The Meaning of Back Taxes and How to Pay Them

Get a clear explanation of what it means to owe back taxes. Learn about the associated costs and the formal processes for getting back on track with the IRS.

The term “back taxes” refers to tax liabilities that were not paid in full by their original due date. This can happen for any prior year and applies to money owed to federal, state, or local governments.

Common Causes of Back Taxes

One of the most direct causes of back taxes is the failure to file a tax return. When a taxpayer neglects to file, the Internal Revenue Service (IRS) may create a Substitute for Return (SFR). This document is prepared by the IRS using information from third parties, like employers and financial institutions. An SFR often results in a higher tax assessment because it only includes income and lacks the deductions and credits the taxpayer might have been entitled to claim.

Another frequent reason for owing the government is the underpayment of taxes throughout the year. This scenario often affects individuals with insufficient tax withholding from their paychecks, such as those who change jobs or receive bonuses. It is also a common issue for self-employed individuals or those with gig economy income who fail to make adequate quarterly estimated tax payments. Unexpected income from investments or other sources can also lead to an underpayment.

An audit by the IRS can result in a taxpayer owing back taxes. During an audit, the agency reviews a previously filed return for accuracy. If the examination uncovers errors, such as underreported income or improperly claimed deductions, the IRS will issue a notice of proposed changes. This reassessment can create a new or additional balance due for that tax year.

Associated Costs of Unpaid Taxes

The original amount of unpaid tax is only the starting point of the debt, as costs are added over time. The IRS charges interest on any underpayment, and this interest can also be applied to the penalties that have accrued. The interest rate is determined by the federal short-term rate and can be adjusted quarterly. This interest compounds daily, which can substantially increase the total liability the longer the tax remains unpaid.

A failure-to-pay penalty is applied when taxes are not paid by the deadline, even if the taxpayer filed their return on time. This penalty is calculated at a rate of 0.5% of the unpaid taxes for each month or partial month that the taxes remain outstanding. The penalty continues to accumulate until it reaches a maximum cap of 25% of the unpaid tax liability.

A more severe penalty is the failure-to-file penalty, which applies when a taxpayer does not file their return by the deadline. This penalty is calculated at 5% of the unpaid taxes for each month or part of a month that the return is late, also capped at 25%. If both penalties apply in the same month, the failure-to-file penalty is reduced by the amount of the failure-to-pay penalty.

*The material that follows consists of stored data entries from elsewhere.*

-- ==== Sys2Proof/Machine/Marks.lean ====
section
/-! DEFINITION. Sector marks and index marks (R27, R45 to R51, R56, R127, R142). One mark is one event, taken by the Spindle
Manager, then by the Position Tracker, then by the Channel. DESIGN CHOICE: that order. -/

namespace Sys2Proof.Machine

/-- R45: whether a spindle's tracker takes a mark. -/
def Spindle.takesMarks (r : Spindle) : Bool := r.state.spinning && r.lines.spun

/-- The state with a spindle's tracker record changed. -/
def State.modTracker (s : State) (p : Port) (f : Tracker → Tracker) : State :=
  s.modSpindle p fun r => { r with tracker := f r.tracker }

/-- R46: the position acquired at an index mark. -/
def Tracker.acquire (t : Tracker) (now : Nat) : Tracker := { t with tracked := true, sector := 0, indexTime := some now }

/-- R56: the revolution period measured at a clean revolution; it stands when no index time was recorded. -/
def Tracker.measured (t : Tracker) (now : Nat) : Option Nat :=
  match t.indexTime with
  | none => t.period
  | some t0 => some (min Config.maxPeriod (now - t0))

/-- R49: a clean revolution. -/
def Tracker.clean (t : Tracker) (now : Nat) : Tracker where
  tracked := true
  sector := 0
  errors := 0
  period := t.measured now
  indexTime := some now

/-- R51: one tracking error counted, held at the limit. -/
def Tracker.countError (t : Tracker) (limit : Nat) : Tracker := { t with errors := min limit (t.errors + 1) }

/-- R48: the record after an INDEX_LOST. -/
def Tracker.indexLost (t : Tracker) (limit : Nat) : Tracker := { t.countError limit with tracked := false, sector := 0 }

/-- R50: the record after a SHORT_REVOLUTION. -/
def Tracker.shortRevolution (t : Tracker) (limit now : Nat) : Tracker :=
  { t.countError limit with sector := 0, indexTime := some now }

/-- R51, R38: the fault threshold reported to the Spindle Manager, which takes the report in READY alone. -/
def State.reportThreshold (s : State) (p : Port) : State :=
  if (s.spindle p).state = .ready ∧ (s.spindle p).tracker.errors = s.params.trackFaultLimit then s.enterFaulted p .tracking
  else s

/-- R52: a change of the tracked flag in READY is reported to the Request Table. -/
def State.reportTracked (s : State) (p : Port) : State :=
  if (s.spindle p).state = .ready then s.evalSpindleHold p else s

/-- R48: INDEX_LOST. -/
def State.indexLost (s : State) (p : Port) : State :=
  let s1 := (s.modTracker p fun t => t.indexLost s.params.trackFaultLimit).post p eventPositionLost
  (s1.reportTracked p).reportThreshold p

/-- R50: SHORT_REVOLUTION. -/
def State.shortRevolution (s : State) (p : Port) : State :=
  let s1 := (s.modTracker p fun t => t.shortRevolution s.params.trackFaultLimit s.now).post p eventPositionLost
  s1.reportThreshold p

/-- R47, R48: a sector mark without IDX at the tracker. -/
def State.trackSector (s : State) (p : Port) : State :=
  let r := s.spindle p
  if r.takesMarks && r.tracker.tracked then
    if r.tracker.sector + 1 < r.sectors then s.modTracker p fun t => { t with sector := t.sector + 1 }
    else s.indexLost p
  else s

/-- R27, R46: the index mark that moves a spindle in SPINNING_UP to READY. -/
def State.enterReady (s : State) (p : Port) : State :=
  let s1 := (s.modTracker p fun t => t.acquire s.now).enterState p .ready
  ((s1.issueRestore p).touchActivity p).startIdle p

/-- R46, R49, R50: an index mark at the tracker of a spindle past SPINNING_UP. -/
def State.trackIndex (s : State) (p : Port) : State :=
  let r := s.spindle p
  if r.tracker.tracked then
    if r.tracker.sector + 1 = r.sectors then s.modTracker p fun t => t.clean s.now else s.shortRevolution p
  else if r.state = .ready then (s.modTracker p fun t => t.acquire s.now).reportTracked p
  else s

/-- An index mark at the Spindle Manager and the tracker. -/
def State.spindleIndex (s : State) (p : Port) : State :=
  let r := s.spindle p
  if r.takesMarks then if r.state = .spinningUp then s.enterReady p else s.trackIndex p else s

/-- R127, R123: a mark counted in a search; the header of the slot it begins will be read. The index count holds at 7, the largest REV_LIMIT. -/
def Engagement.countMark (e : Engagement) (isIndex : Bool) : Engagement :=
  { e with
    searchMarks := e.searchMarks + 1
    slotMarked := true
    searchIndex := if isIndex then min 7 (e.searchIndex + 1) else e.searchIndex }

/-- R127, R139, R142: a mark counted by the Channel, and the failure of a search at the bound on marks. -/
def State.countedMark (s : State) (e : Engagement) (isIndex : Bool) : State :=
  let s1 := s.modChan fun x => x.countMark isIndex
  if s.markBound e.spindle ≤ e.searchMarks + 1 then s1.searchFailed else s1

/-- R142: the index mark that a FORMAT waits for. -/
def State.formatIndex (s : State) (e : Engagement) : State :=
  if (s.spindle e.spindle).lines.wpr then s.complete e.tag .writeProtected none
  else s.modChan fun x => { x with phase := .formatWrite true }

/-- R123: a mark of the selected spindle at the Channel, whatever its tracker does. -/
def State.channelMark (s : State) (p : Port) (isIndex : Bool) : State :=
  match s.chan with
  | none => s
  | some e =>
    if e.spindle = p then
      match e.phase with
      | .search => s.countedMark e isIndex
      | .pass _ => s.countedMark e isIndex
      | .formatWait => if isIndex then s.formatIndex e else s.countedMark e false
      | .formatWrite _ => s.formatSlotEnd isIndex
      | .readField _ _ => s
      | .writeField _ _ _ => s
      | .verifyField _ _ => s
    else s

/-- SECTOR_MARK. -/
def execSectorMark (p : Port) (s : State) : Host.Outcome State Fault Refusal :=
  event s fun u => (u.trackSector p).channelMark p false

/-- INDEX_MARK, at its moment of the time base. -/
def execIndexMark (p : Port) (moment : Nat) (s : State) : Host.Outcome State Fault Refusal :=
  event s fun u => ((u.clockTo moment).spindleIndex p).channelMark p true

end Sys2Proof.Machine
end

Potential IRS Collection Actions

If a tax debt remains unpaid after the IRS sends a bill, it can initiate collection actions. One of the first steps is filing a Notice of Federal Tax Lien. A lien is a legal claim against all of a taxpayer’s current and future property, including real estate and financial assets. It serves as a public notice to creditors and can damage a person’s credit rating, making it difficult to obtain loans or sell assets.

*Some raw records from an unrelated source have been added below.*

-- ==== Sys2Proof/Machine/StatusRecords.lean ====
section
/-! DEFINITION. STATUS (R176, R101): the three records of Tables 9-6 to 9-8. -/

namespace Sys2Proof.Machine

/-- The channel state and engaged tag of the part STATUS (R122). -/
def channelBytes (c : Option Engagement) : List Byte :=
  match c with
  | none => [0, 0xFF]
  | some e => [phaseByte e.phase, finByte e.tag]

/-- Table 9-6: the part status record. -/
def partRecord (s : State) : List Byte :=
  [byteOf s.free, byteOf s.table.length] ++ byteOf s.table.length :: s.admissionList.map finByte ++ channelBytes s.chan ++
    [byteOf s.spinningCount, byteOf s.risingCount] ++ byteOf s.waitList.length :: s.waitList.map finByte ++
    le16Nat s.notice.checkFailures ++ le16Nat s.notice.lengthErrors ++ le16Nat s.notice.gapTimeouts ++
    le16Nat s.notice.overruns

/-- A duration in whole ms, rounded down. DESIGN CHOICE. -/
def wholeMs (us : Nat) : Nat := us / 1000

/-- The idle time remaining (R33, Table 9-7): all ones while the timer is stopped. -/
def idleRemaining (now : Nat) : Option Nat → List Byte
  | none => [0xFF, 0xFF, 0xFF, 0xFF]
  | some deadline => le32Nat (wholeMs (deadline - now))

/-- An arm's cylinder, all ones when absent (R175). -/
def armCylinderBytes (a : Arm) : List Byte :=
  match a.cylinder with
  | none => [0xFF, 0xFF]
  | some c => le16Nat c

/-- Geometry, zero when absent (R176). -/
def geometryBytes : Option Geometry → List Byte
  | none => [0, 0, 0, 0]
  | some g => le16Nat g.cylinders ++ [byteOf g.surfaces, byteOf g.sectors]

/-- The tracker's part of the spindle status (R52): c is 0 while UNTRACKED, an absent period is 0. -/
def trackerBytes (t : Tracker) : List Byte :=
  [flagByte t.tracked, if t.tracked then byteOf t.sector else 0, byteOf t.errors] ++ le32Nat (t.period.getD 0)

/-- Table 9-7: a spindle's status record. -/
def spindleRecord (s : State) (p : Port) : List Byte :=
  let r := s.spindle p
  [stateByte r.state, causeByte r.cause] ++ geometryBytes r.geometry ++
    [flagByte r.pinned, flagByte r.respin, flagByte r.lines.wpr] ++ trackerBytes r.tracker ++
    armByte r.arm :: armCylinderBytes r.arm ++ [optFinByte r.arm.owner, byteOf (s.requestCount p)] ++
    idleRemaining s.now r.idleTimer

/-- R89: a request's age in ms, held at 4,294,967,295. -/
def requestAge (now : Nat) (r : Request) : Nat := min 4294967295 (wholeMs (now - r.admitted))

/-- The fill word of a request status record; what stands there when it is absent is a free value. -/
def fillBytes : Option Word → List Byte
  | some w => 1 :: le32 w
  | none => 0 :: le32 Config.absentFillWord

/-- The first suspect index of a request status record; what stands there when it is absent is a free value. -/
def suspectIndexBytes : Option Nat → List Byte
  | some n => 1 :: le16Nat n
  | none => 0 :: le16 Config.absentSuspectIndex

/-- The staging part of a request status record: zero but for a WRITE. -/
def stagingBytes (r : Request) : List Byte :=
  match r.kind with
  | .write => le16Nat r.frontier ++ byteOf r.staged.length :: r.staged.flatMap fun b => le16Nat b.index
  | _ => [0, 0, 0]

/-- Table 9-8: a request's status record. -/
def requestRecord (s : State) (r : Request) : List Byte :=
  [finByte r.tag, kindByte r.kind, finByte r.spindle, flagsByte r.flags] ++ addrBytes r.start ++ le16Nat r.count ++
    fillBytes r.fill ++ [statusByte r.status, holdsByte r.holds] ++ addrBytes r.next ++ le16Nat r.done ++
    le16Nat r.suspects ++ suspectIndexBytes r.firstSuspect ++ [byteOf r.retries, byteOf r.budget] ++
    [flagByte r.overdue, flagByte r.cancelPending] ++ le32Nat (requestAge s.now r) ++ stagingBytes r

/-- R176: selector 0. -/
def judgeStatusPart (s : State) : Judged := ⟨.ok, partRecord s, s⟩

/-- R176: selector 1. -/
def judgeStatusSpindle (number : Byte) (s : State) : Judged :=
  match portOf number with
  | none => refuse .badField s
  | some p => ⟨.ok, spindleRecord s p, s⟩

/-- R176, R101: selector 2. -/
def judgeStatusRequest (number : Byte) (s : State) : Judged :=
  match tagOf number with
  | none => refuse .badField s
  | some t =>
    match s.request t with
    | none => refuse .noSuchTag s
    | some r => ⟨.ok, requestRecord s r, s⟩

/-- STATUS of the part. -/
def execStatusPart (seq number : Byte) (s : State) : Host.Outcome State Fault Refusal :=
  handle (.statusPart seq number) 0x07 seq judgeStatusPart s

/-- STATUS of a spindle. -/
def execStatusSpindle (seq number : Byte) (s : State) : Host.Outcome State Fault Refusal :=
  handle (.statusSpindle seq number) 0x07 seq (judgeStatusSpindle number) s

/-- STATUS of a request. -/
def execStatusRequest (seq number : Byte) (s : State) : Host.Outcome State Fault Refusal :=
  handle (.statusRequest seq number) 0x07 seq (judgeStatusRequest number) s

end Sys2Proof.Machine
end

If a taxpayer continues to ignore their debt after a lien has been filed, the IRS can issue a levy. A levy is the actual seizure of property to satisfy the tax debt. Common examples include a bank levy, where the IRS instructs a financial institution to turn over funds from an account. Another action is wage garnishment, where the agency requires an employer to send a portion of the taxpayer’s wages directly to the IRS.

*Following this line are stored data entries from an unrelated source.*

/-! ### Queues and records -/

/-- R167, R168: the inbound queue holds at most 4 frames, a frame that began with room still has it, and no frame in progress began
after the present moment. -/
def State.InboundBounded (s : State) : Prop :=
  s.inbound.length ≤ Config.inboundRoom ∧
    (∀ begun, s.parser = .frame true begun → s.inbound.length < Config.inboundRoom) ∧
    ∀ room begun, s.parser = .frame room begun → begun ≤ s.now

/-- R170, R182: the reply queue holds at most 4 replies, and keeps room for the REPLY of a RESTART in progress. -/
def State.RepliesBounded (s : State) : Prop :=
  s.replies.length ≤ Config.replyRoom ∧ (s.restart.isSome = true → s.replies.length < Config.replyRoom) ∧
    (s.stopRequest = true → s.restart.isSome = true)

/-- R169: the Stream never holds more than 64 DONE entries, counting those that the requests in the table may still add. -/
def State.DonesBounded (s : State) : Prop := s.TagsDistinct ∧ s.streamDones + s.table.length ≤ 64

/-- R185, R188: at most one event record per spindle, with a count of 1 to 255, and a cause only in FAULTED. -/
def State.EventsSound (s : State) : Prop :=
  (s.events.map (·.spindle)).Nodup ∧
    ∀ r ∈ s.events, 1 ≤ r.count ∧ r.count ≤ 255 ∧ (r.cause.isSome = true → r.stateNow = .faulted)

/-- R191: the notice counts are within 16 bits. -/
def State.NoticeSound (s : State) : Prop :=
  s.notice.checkFailures ≤ 65535 ∧ s.notice.lengthErrors ≤ 65535 ∧ s.notice.gapTimeouts ≤ 65535 ∧
    s.notice.overruns ≤ 65535

/-- The media list is in its one form. -/
def State.MediaSound (s : State) : Prop := mediaWf s.media = true

end Sys2Proof.Machine
end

For taxpayers with a “seriously delinquent tax debt,” the consequences can extend to international travel. Under federal law, the IRS certifies these debts to the U.S. Department of State. Once certified, the State Department generally will not issue a new passport and has the authority to revoke an existing one. This action is reserved for taxpayers who owe a significant amount, adjusted annually for inflation, and have not responded to IRS attempts to resolve the debt.

Methods for Resolving Back Taxes

Taxpayers unable to pay their debt in full have several ways to resolve their liability, one of which is an Installment Agreement. This is a structured monthly payment plan that can be short-term, allowing up to 180 days to pay, or long-term, extending for years. Taxpayers can often apply for a streamlined agreement online, provided their total debt falls below a certain threshold.

Another resolution is an Offer in Compromise (OIC), which allows certain taxpayers to settle their tax debt for less than the full amount owed. An OIC is considered when there is doubt as to whether the IRS can ever collect the full amount. To qualify, taxpayers must provide detailed financial information to demonstrate that their income and assets are insufficient to cover the entire liability.

For individuals experiencing significant economic hardship, the IRS may grant Currently Not Collectible (CNC) status. This designation temporarily suspends collection efforts, meaning the IRS will not pursue levies or garnishments while the taxpayer’s financial situation is dire. CNC status does not forgive the debt; penalties and interest continue to accrue, and the IRS will periodically review the taxpayer’s financial circumstances.